/-- A session that is not OPEN is asked for no extension (R103, R121). -/
theorem evalMargin_unopened {v : State} (st : v.session.record.st ≠ .opened) : ∃ p, evalMargin v = { v with path := p } := by
  unfold evalMargin
  split
  · exact ⟨v.path, rfl⟩
  · split
    · exact ⟨v.path, rfl⟩
    next j _ =>
      dsimp only
      split
      · exact ⟨_, if_neg st⟩
      · exact ⟨_, rfl⟩

include calm in
/-- An extension done in CLOSING, its job still draining, raises the amount alone (R105, R106; log 45). -/
theorem extendDone_closing (x : Nat) (st : u.session.record.st = .closing) (undrained : u.session.drained = false) :
    let t := finish (writeResult (.extend x) .done u)
    t.session.record = { u.session.record with authorised := u.session.record.authorised + x } ∧
    t.port.events = u.port.events := by
  let v := ask .settlement (setRecord { u.session.record with authorised := u.session.record.authorised + x } u)
  have closing : v.session.record.st = .closing := st
  obtain ⟨p, margin⟩ := evalMargin_unopened (v := v) (by simp [closing])
  have raises : writeResult (.extend x) .done u = { v with path := p } := by
    have done : writeResult (.extend x) .done u = postIfReady (evalMargin v) := if_neg (by simp [st])
    rw [done, margin]
    exact if_neg (by simp [v, setRecord, undrained])
  rw [raises]
  have ends := ends_calm (u := { v with path := p }) calm
  exact ⟨ends.record, ends.events⟩

include calm in
theorem closeDone_closes (st : u.session.record.st = .closing) (none_ : u.session.waitingIns = none) :
    let t := finish (writeResult .close .done u)
    t.session.record = SessionRec.idle ∧ t.settle.reserved = false ∧ t.settle.queue.map Entry.tag = u.settle.tags ∧
    t.port.events = (u.port.store (.sessionClosed u.session.record.serial u.session.record.charge u.session.record.sheets
      .card)).events := by
  have closes : writeResult .close .done u = closeSession .card (releaseSlot u) := if_pos st
  have closed := closeSession_closes .card (s := releaseSlot u) none_
  rw [closes]
  have ends := ends_calm (u := closeSession .card (releaseSlot u)) ((congrArg Reader.waitList closed.reader).trans calm)
  exact ⟨ends.record.trans closed.record, ends.reserved.trans closed.reserved, ends.tags.trans closed.tags,
    ends.events.trans (congrArg Port.events closed.port)⟩

include calm in
theorem closeFailed_queues (cause : WriteCause) (st : u.session.record.st = .closing) (none_ : u.session.waitingIns = none) :
    let t := finish (writeResult .close (.failed cause) u)
    t.session.record = SessionRec.idle ∧ t.settle.reserved = false ∧
    t.settle.queue.map Entry.tag = u.settle.tags ++ [u.session.record.tag.getD 0] ∧
    t.port.events = (u.port.store (.sessionClosed u.session.record.serial u.session.record.charge u.session.record.sheets
      .queued)).events := by
  have queues : writeResult .close (.failed cause) u = closeSession .queued (queueSession u.session.record.charge u) := if_pos st
  have queued := closeSession_queues none_ u.session.record.charge
  rw [queues]
  have ends := ends_calm (u := closeSession .queued (queueSession u.session.record.charge u))
    ((congrArg Reader.waitList queued.reader).trans calm)
  exact ⟨ends.record.trans queued.record, ends.reserved.trans queued.reserved, ends.tags.trans queued.tags,
    ends.events.trans (congrArg Port.events queued.port)⟩

end Session

/-! ### SESSION_END of a purse (R106, R108) -/

/-- With nothing in the path the closing write begins: the escrow less the charge goes back to the purse (R108). -/
theorem sessionEnd_writes {s : State} {c : CardRec} {v : Nat} {e : Escrow} (takes : s.TakesHost) (calm : s.NoCardWrites)
    (st : s.session.record.st = .opened) (payer : s.session.record.payer = some .purse)
    (serial : s.session.record.serial = some c.data.serial) (job : s.path.job = none) (free : s.reader.txn = none)
    (card : s.reader.card = .known) (last : s.reader.last = some c) (body : c.data.body = .purse v (some e))
    (ok : CardData.ok ⟨c.data.serial, .purse (v + e.amount - s.session.record.charge) none⟩ = true) :
    ∃ t q, exec .sessionEnd s = .next t ∧ t.session.record.st = .closing ∧ q.use = .close ∧
      t.reader.txn = some (.write q ⟨c.data.serial, .purse (v + e.amount - s.session.record.charge) none⟩) := by
  obtain ⟨x, h, p, frame, -⟩ := closing_frame (accept .none s)
  let u := (accept .none s).closing
  have reader : u.reader = s.reader := (congrArg State.reader frame).trans rfl
  have record : u.session.record = { s.session.record with st := .closing, request := .none } :=
    (congrArg (fun t : State => t.session.record) frame).trans rfl
  have commanded : exec .sessionEnd s = .next (finish (sessionDrained u)) := by
    refine congrArg Host.Outcome.next ((hostTake_taken takes .sessionEnd cmdSessionEnd).trans (congrArg finish ?_))
    rw [← endSession_jobless (s := accept .none s) job]
    unfold cmdSessionEnd
    rw [st]
  have asks := sessionDrained_asks (u := u) (by rw [record]) (by rw [record]; exact payer)
    ((congrArg Reader.waitList reader).trans calm) ((congrArg Reader.txn reader).trans free)
  have resolved : (WriteWhat.closing u.session.record.charge).resolve c.data =
      ⟨c.data.serial, .purse (v + e.amount - s.session.record.charge) none⟩ := by
    rw [record]
    simp [WriteWhat.resolve, body]
  have fits : recordCause c.data ((WriteWhat.closing u.session.record.charge).resolve c.data) = none := by
    rw [resolved]
    exact (recordCause_none_iff _ _).2 ⟨nofun, .inl (by rw [body]; rfl), ok⟩
  let v' : State := { u with session := { u.session with drained := false } }
  have begun := finish_requestWrite (s := v') (who := .session) (n := u.session.record.serial.getD 0) (use := .close)
    ((congrArg Reader.waitList reader).trans calm) ((congrArg Reader.txn reader).trans free)
    ((congrArg Reader.card reader).trans card) ((congrArg Reader.last reader).trans last)
    (by rw [record]; simp [serial]) fits
  rw [← asks, resolved] at begun
  rw [begun] at commanded
  have ends := ends_commit (beginTxn (.write ⟨.session, u.session.record.serial.getD 0, .closing u.session.record.charge, .close,
    false⟩ ⟨c.data.serial, .purse (v + e.amount - s.session.record.charge) none⟩) v')
  refine ⟨_, _, commanded, ?_, rfl, congrArg Reader.txn ends.reader⟩
  rw [ends.record]
  exact congrArg SessionRec.st record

# # #

WHAT YOU ARE ASKED TO DO
Look above for the line with "exact ⟨_, rfl⟩" and the line with "exact ⟨ends.record.trans closed.record, ends.reserved.trans". Retype those two lines and every line between them exactly, adding nothing.

SOLUTION TO THIS EXERCISE
      · exact ⟨_, rfl⟩

include calm in
/-- An extension done in CLOSING, its job still draining, raises the amount alone (R105, R106; log 45). -/
theorem extendDone_closing (x : Nat) (st : u.session.record.st = .closing) (undrained : u.session.drained = false) :
    let t := finish (writeResult (.extend x) .done u)
    t.session.record = { u.session.record with authorised := u.session.record.authorised + x } ∧
    t.port.events = u.port.events := by
  let v := ask .settlement (setRecord { u.session.record with authorised := u.session.record.authorised + x } u)
  have closing : v.session.record.st = .closing := st
  obtain ⟨p, margin⟩ := evalMargin_unopened (v := v) (by simp [closing])
  have raises : writeResult (.extend x) .done u = { v with path := p } := by
    have done : writeResult (.extend x) .done u = postIfReady (evalMargin v) := if_neg (by simp [st])
    rw [done, margin]
    exact if_neg (by simp [v, setRecord, undrained])
  rw [raises]
  have ends := ends_calm (u := { v with path := p }) calm
  exact ⟨ends.record, ends.events⟩

include calm in
theorem closeDone_closes (st : u.session.record.st = .closing) (none_ : u.session.waitingIns = none) :
    let t := finish (writeResult .close .done u)
    t.session.record = SessionRec.idle ∧ t.settle.reserved = false ∧ t.settle.queue.map Entry.tag = u.settle.tags ∧
    t.port.events = (u.port.store (.sessionClosed u.session.record.serial u.session.record.charge u.session.record.sheets
      .card)).events := by
  have closes : writeResult .close .done u = closeSession .card (releaseSlot u) := if_pos st
  have closed := closeSession_closes .card (s := releaseSlot u) none_
  rw [closes]
  have ends := ends_calm (u := closeSession .card (releaseSlot u)) ((congrArg Reader.waitList closed.reader).trans calm)
  exact ⟨ends.record.trans closed.record, ends.reserved.trans closed.reserved, ends.tags.trans closed.tags,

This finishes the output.